By the end you will have:
- Created branches for safe agent exploration
- Run queries and writes within a branch
- Merged branch results back to main
- Handled merge conflicts with different strategies
Prerequisites
- Python 3.10+
- HatiData proxy running locally or in the cloud
hatidataSDK installed
pip install hatidata
export HATIDATA_API_KEY="hd_live_your_api_key"
export HATIDATA_HOST="localhost"
Step 1: Understand Branch Architecture
HatiData branches use schema-based isolation:
main (default schema)
├── customers
├── orders
└── products
branch_abc123 (exploration branch)
├── customers → VIEW pointing to main.customers (zero-copy)
├── orders → VIEW pointing to main.orders (zero-copy)
└── products → MATERIALIZED (copy-on-write, modified by agent)
When a branch is created, every table in main gets a zero-copy view in the branch schema. The first time the agent writes to a table within the branch, that table is materialized as a full copy. Reads from unmodified tables still reference the original data.
Step 2: Create a Branch
import os
from hatidata import HatiDataClient
client = HatiDataClient(
host=os.environ["HATIDATA_HOST"],
port=5439,
api_key=os.environ["HATIDATA_API_KEY"],
)
# Create a branch for exploration
branch = client.branches.create(
name="pricing-experiment",
description="Testing new pricing tiers before applying to production",
agent_id="pricing-agent",
ttl_hours=24, # Auto-cleanup after 24 hours if not merged
)
print(f"Branch created: {branch.branch_id}")
print(f"Schema: {branch.schema_name}")
Step 3: Query Within a Branch
Queries within a branch see the branch's data (modified tables) plus main data (unmodified tables):
# Read from the branch -- this reads from main (zero-copy view)
products = client.branches.query(
branch_id=branch.branch_id,
sql="SELECT product_id, name, price, tier FROM products ORDER BY price",
)
for row in products:
print(f" {row['name']}: ${row['price']} ({row['tier']})")
Step 4: Write Within a Branch
Writes are isolated to the branch. The first write to a table triggers copy-on-write materialization.

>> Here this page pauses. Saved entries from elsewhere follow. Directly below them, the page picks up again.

-- ==== Sys2Proof/Machine/Num.lean ====
section
/-! DEFINITION. Exact values and the one rounding step of chapter 13: formats (Tables 13-1, 13-2), `roundTo` (R280), the
generator (R281), delivery with overflow and saturation (Table 13-6), and the correctly rounded functions (R286). -/

namespace Sys2Proof.Machine

/-- An operand or an exact result: a NaN, an infinity, or sign and magnitude `num / den`. -/
inductive Val where
  | nan
  | inf (neg : Bool)
  | fin (neg : Bool) (num den : Nat)
  deriving DecidableEq, Repr

/-- Exponent and significand widths and bias (Table 13-2). -/
structure Fmt where
  ebits : Nat
  mbits : Nat
  bias : Nat
  deriving DecidableEq, Repr

/-- The floating-point formats by type code. -/
def fmtOf (t : Nat) : Fmt :=
  match t with
  | 0 => ⟨8, 23, 127⟩
  | 1 => ⟨8, 7, 127⟩
  | 2 => ⟨5, 10, 15⟩
  | 3 => ⟨4, 3, 7⟩
  | 4 => ⟨5, 2, 15⟩
  | 5 => ⟨2, 3, 1⟩
  | 6 => ⟨3, 2, 3⟩
  | _ => ⟨2, 1, 1⟩

/-- Types 0, 1, 2 and 4 have infinities. -/
def hasInf (t : Nat) : Bool := t ≤ 2 || t == 4

/-- Code of the largest finite magnitude (Table 13-2). -/
def maxCode (t : Nat) : Nat :=
  match t with
  | 0 => 0x7F7FFFFF
  | 1 => 0x7F7F
  | 2 => 0x7BFF
  | 3 => 0x7E
  | 4 => 0x7B
  | 5 => 0x1F
  | 6 => 0x1F
  | _ => 0x7

/-- The canonical NaN of types 0 to 4 (Table 13-2). -/
def nanCode (t : Nat) : Nat :=
  match t with
  | 0 => 0x7FC00000
  | 1 => 0x7FC0
  | 2 => 0x7E00
  | 3 => 0x7F
  | 4 => 0x7E
  | _ => 0

/-- Code of +∞ in types 0, 1, 2 and 4. -/
def infCode (t : Nat) : Nat := (2 ^ (fmtOf t).ebits - 1) * 2 ^ (fmtOf t).mbits

/-- The sign bit of a floating-point type. -/
def signBit (t : Nat) : Nat := 2 ^ ((fmtOf t).ebits + (fmtOf t).mbits)

def withSign (t : Nat) (neg : Bool) (c : Nat) : Nat := if neg then c + signBit t else c

/-- The magnitude `m × 2^e` as a fraction. -/
def scaled (neg : Bool) (m : Nat) (e : Int) : Val :=
  if 0 ≤ e then .fin neg (m * 2 ^ e.toNat) 1 else .fin neg m (2 ^ (-e).toNat)

/-- The value of a floating-point code (R275). -/
def decodeFp (t : Nat) (c : Nat) : Val :=
  let f := fmtOf t
  let m := c % 2 ^ f.mbits
  let e := c / 2 ^ f.mbits % 2 ^ f.ebits
  let neg := c / signBit t % 2 == 1
  if hasInf t && e == 2 ^ f.ebits - 1 then (if m == 0 then .inf neg else .nan)
  else if t == 3 && e == 15 && m == 7 then .nan
  else if e == 0 then scaled neg m (1 - (f.bias : Int) - f.mbits)
  else scaled neg (2 ^ f.mbits + m) ((e : Int) - f.bias - f.mbits)

/-- Two's complement reading of `b` bits. -/
def sext (b c : Nat) : Int := if c % 2 ^ b ≥ 2 ^ (b - 1) then (c % 2 ^ b : Int) - 2 ^ b else (c % 2 ^ b : Int)

/-- Low `b` bits of an integer. -/
def wrapTo (b : Nat) (v : Int) : Nat := (v % (2 ^ b : Int)).toNat

/-- UINT8 is the one unsigned type. -/
def isUns (t : Nat) : Bool := t == 12

/-- The integer an integer code stands for (R277). -/
def decodeInt (t : Nat) (c : Nat) : Int :=
  let b := tyBits (BitVec.ofNat 4 t)
  if isUns t then ((c % 2 ^ b : Nat) : Int) else sext b c

def ofInt (v : Int) : Val := .fin (v < 0) v.natAbs 1

/-- The exact value of a code of any type 0x0 to 0xD. -/
def decodeAny (t c : Nat) : Val := if t ≤ 7 then decodeFp t c else ofInt (decodeInt t c)

/-- `floor(log2(num / den))` for positive `num` and `den`. -/
def floorLog2 (num den : Nat) : Int :=
  let k : Int := (Nat.log2 num : Int) - Nat.log2 den
  if 0 ≤ k then (if num < den * 2 ^ k.toNat then k - 1 else k)
  else (if num * 2 ^ (-k).toNat < den then k - 1 else k)

/-- Draw of the generator at a position (R281). -/
def draw (seed ctr : Word) (j : Nat) : Nat :=
  let z : Word := seed + (ctr + BitVec.ofNat 64 j) * 0x9E3779B97F4A7C15
  let z : Word := (z ^^^ (z >>> 30)) * 0xBF58476D1CE4E5B9
  let z : Word := (z ^^^ (z >>> 27)) * 0x94D049BB133111EB
  let z : Word := z ^^^ (z >>> 31)
  (z >>> 48).toNat

/-- All 64 bits after mixing, which VRAND and sampling use (R281). -/
def drawWord (seed ctr : Word) (j : Nat) : Word :=
  let z : Word := seed + (ctr + BitVec.ofNat 64 j) * 0x9E3779B97F4A7C15
  let z : Word := (z ^^^ (z >>> 30)) * 0xBF58476D1CE4E5B9
  let z : Word := (z ^^^ (z >>> 27)) * 0x94D049BB133111EB
  z ^^^ (z >>> 31)

/-- Chooses between a lattice point and the next (R280): whether the next is taken. `odd` says the lower one's last
significand bit is 1; `r / d` is how far the value lies from the lower towards the next, with 0 < r < d. -/
def takesHi (mode : Nat) (neg odd : Bool) (r d dr : Nat) : Bool :=
  match mode with
  | 0 => if 2 * r = d then odd else 2 * r > d
  | 1 => false
  | 2 => !neg
  | 3 => neg
  | 4 => 2 * r ≥ d
  | _ => dr < r * 65536 / d

/-- Rounding onto the integers (R287): magnitude and whether it is inexact. -/
def roundInt (mode : Nat) (neg : Bool) (num den dr : Nat) : Nat × Bool :=
  let q := num / den
  let r := num % den
  if r = 0 then (q, false) else (if takesHi mode neg (q % 2 == 1) r den dr then q + 1 else q, true)

/-- Rounding onto a format's lattice with the exponent unbounded above (R280): significand `q` and exponent `e` of
`q × 2^e`, whether the result is inexact, and whether the value lay below the smallest normal. -/
def roundFp (f : Fmt) (mode : Nat) (neg : Bool) (num den dr : Nat) : Nat × Int × Bool × Bool :=
  let emin : Int := 1 - (f.bias : Int)
  let l := floorLog2 num den
  let e : Int := (if l < emin then emin else l) - f.mbits
  let n := if 0 ≤ e then num else num * 2 ^ (-e).toNat
  let d := if 0 ≤ e then den * 2 ^ e.toNat else den
  let q := n / d
  let r := n % d
  if r = 0 then (q, e, false, l < emin)
  else (if takesHi mode neg (q % 2 == 1) r d dr then q + 1 else q, e, true, l < emin)

/-- The code of `q × 2^e` as `roundFp` leaves it, without its sign; it may lie past the largest finite code. -/
def packFp (f : Fmt) (q : Nat) (e : Int) : Nat :=
  let base := (e + f.mbits - (1 - (f.bias : Int))).toNat
  base * 2 ^ f.mbits + q

/-- Overflow of a rounded magnitude and infinities with SAT = 0 (Table 13-6, floating-point destinations). -/
def overflowFp (t mode : Nat) (neg : Bool) : Nat × BitVec 7 :=
  if hasInf t then
    let toInf := match mode with
      | 1 => false
      | 2 => !neg
      | 3 => neg
      | _ => true
    (withSign t neg (if toInf then infCode t else maxCode t), fOF ||| fNX)
  else if t == 3 then (0x7F, fOF ||| fNX)
  else (withSign t neg (maxCode t), fOF ||| fNX)

/-- Delivers an exact value in a floating-point type (R280, Table 13-6): code and flags. A zero keeps its sign. -/
def deliverFp (t mode : Nat) (sat : Bool) (v : Val) (dr : Nat) : Nat × BitVec 7 :=
  match v with
  | .nan => if t ≤ 4 then (nanCode t, 0) else (0, fNV)
  | .inf neg =>
    if sat then (withSign t neg (maxCode t), fSAT)
    else if hasInf t then (withSign t neg (infCode t), 0)
    else if t == 3 then (0x7F, fNV)
    else (withSign t neg (maxCode t), fNV)
  | .fin neg num den =>
    if num = 0 then (withSign t neg 0, 0)
    else
      let (q, e, nx, tiny) := roundFp (fmtOf t) mode neg num den dr
      let c := packFp (fmtOf t) q e
      if c > maxCode t then
        if sat then (withSign t neg (maxCode t), fSAT ||| fNX) else overflowFp t mode neg
      else (withSign t neg c, (if nx then fNX else 0) ||| (if nx && tiny then fUF else 0))

/-- The range of an integer type. -/
def intMin (t : Nat) : Int := if isUns t then 0 else -(2 ^ (tyBits (BitVec.ofNat 4 t) - 1) : Int)
def intMax (t : Nat) : Int :=
  if isUns t then 255 else (2 ^ (tyBits (BitVec.ofNat 4 t) - 1) : Int) - 1

/-- Floating-point value to an integer type (Table 13-6); a clamp of a finite value adds NX, whatever SAT is (R287). -/
def deliverFpInt (t mode : Nat) (sat : Bool) (v : Val) (dr : Nat) : Nat × BitVec 7 :=
  let b := tyBits (BitVec.ofNat 4 t)
  let bad := if sat then fSAT else fNV
  match v with
  | .nan => (0, fNV)
  | .inf neg => (wrapTo b (if neg then intMin t else intMax t), bad)
  | .fin neg num den =>
    let (q, nx) := roundInt mode neg num den dr
    let r : Int := if neg then -(q : Int) else q
    if r < intMin t then (wrapTo b (intMin t), bad ||| fNX)
    else if r > intMax t then (wrapTo b (intMax t), bad ||| fNX)
    else (wrapTo b r, if nx then fNX else 0)

/-- Integer value to an integer type (Table 13-6, R277): low bits with IOV, or clamped with SAT. -/
def deliverInt (t : Nat) (sat : Bool) (v : Int) : Nat × BitVec 7 :=
  let b := tyBits (BitVec.ofNat 4 t)
  if intMin t ≤ v ∧ v ≤ intMax t then (wrapTo b v, 0)
  else if sat then (wrapTo b (if v < intMin t then intMin t else intMax t), fSAT)
  else (wrapTo b v, fIOV)

/-- A value as a conversion delivers it: a zero is +0, for no rule of a conversion gives it a sign (R276, R280). -/
def plainZero : Val → Val
  | .fin _ 0 den => .fin false 0 den
  | v => v

/-- Conversion between any two types 0x0 to 0xD (R287). -/
def convert (src dst mode : Nat) (sat : Bool) (c dr : Nat) : Nat × BitVec 7 :=
  if src ≤ 7 then
    if dst ≤ 7 then deliverFp dst mode sat (plainZero (decodeFp src c)) dr else deliverFpInt dst mode sat (decodeFp src c) dr
  else if dst ≤ 7 then deliverFp dst mode sat (ofInt (decodeInt src c)) dr
  else
    -- a clamp of a finite value adds NX (R287)
    let r := deliverInt dst sat (decodeInt src c)
    (r.1, if r.2 == fSAT then fSAT ||| fNX else r.2)

/-- Comparison of two finite magnitudes with signs: −1, 0, 1 as an order. -/
def cmpFin (na : Bool) (a da : Nat) (nb : Bool) (b db : Nat) : Ordering :=
  let x : Int := (if na then -(a : Int) else a) * db
  let y : Int := (if nb then -(b : Int) else b) * da
  compare x y

/-- Comparison of two values; none when either is a NaN. Zeros of either sign are equal. -/
def cmpVal (a b : Val) : Option Ordering :=
  match a, b with
  | .nan, _ => none
  | _, .nan => none
  | .inf x, .inf y => some (if x == y then .eq else if x then .lt else .gt)
  | .inf x, .fin _ _ _ => some (if x then .lt else .gt)
  | .fin _ _ _, .inf y => some (if y then .gt else .lt)
  | .fin n1 a1 d1, .fin n2 a2 d2 => some (cmpFin n1 a1 d1 n2 a2 d2)

/-- Negation of a value; a NaN stays. -/
def negVal : Val → Val
  | .nan => .nan
  | .inf n => .inf (!n)
  | .fin n a d => .fin (!n) a d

# Modify pricing in the branch -- this triggers copy-on-write for the products table
client.branches.write(
branch_id=branch.branch_id,
sql="""
UPDATE products
SET price = price * 1.15,
tier = 'premium'
WHERE category = 'enterprise'
""",
)
# Verify the change in the branch
branch_products = client.branches.query(
branch_id=branch.branch_id,
sql="SELECT name, price, tier FROM products WHERE category = 'enterprise'",
)
# Verify main is unchanged
main_products = client.query(
"SELECT name, price, tier FROM products WHERE category = 'enterprise'",
)
print("Branch prices (after 15% increase):")
for row in branch_products:
print(f" {row['name']}: ${row['price']:.2f}")
print("\nMain prices (unchanged):")
for row in main_products:
print(f" {row['name']}: ${row['price']:.2f}")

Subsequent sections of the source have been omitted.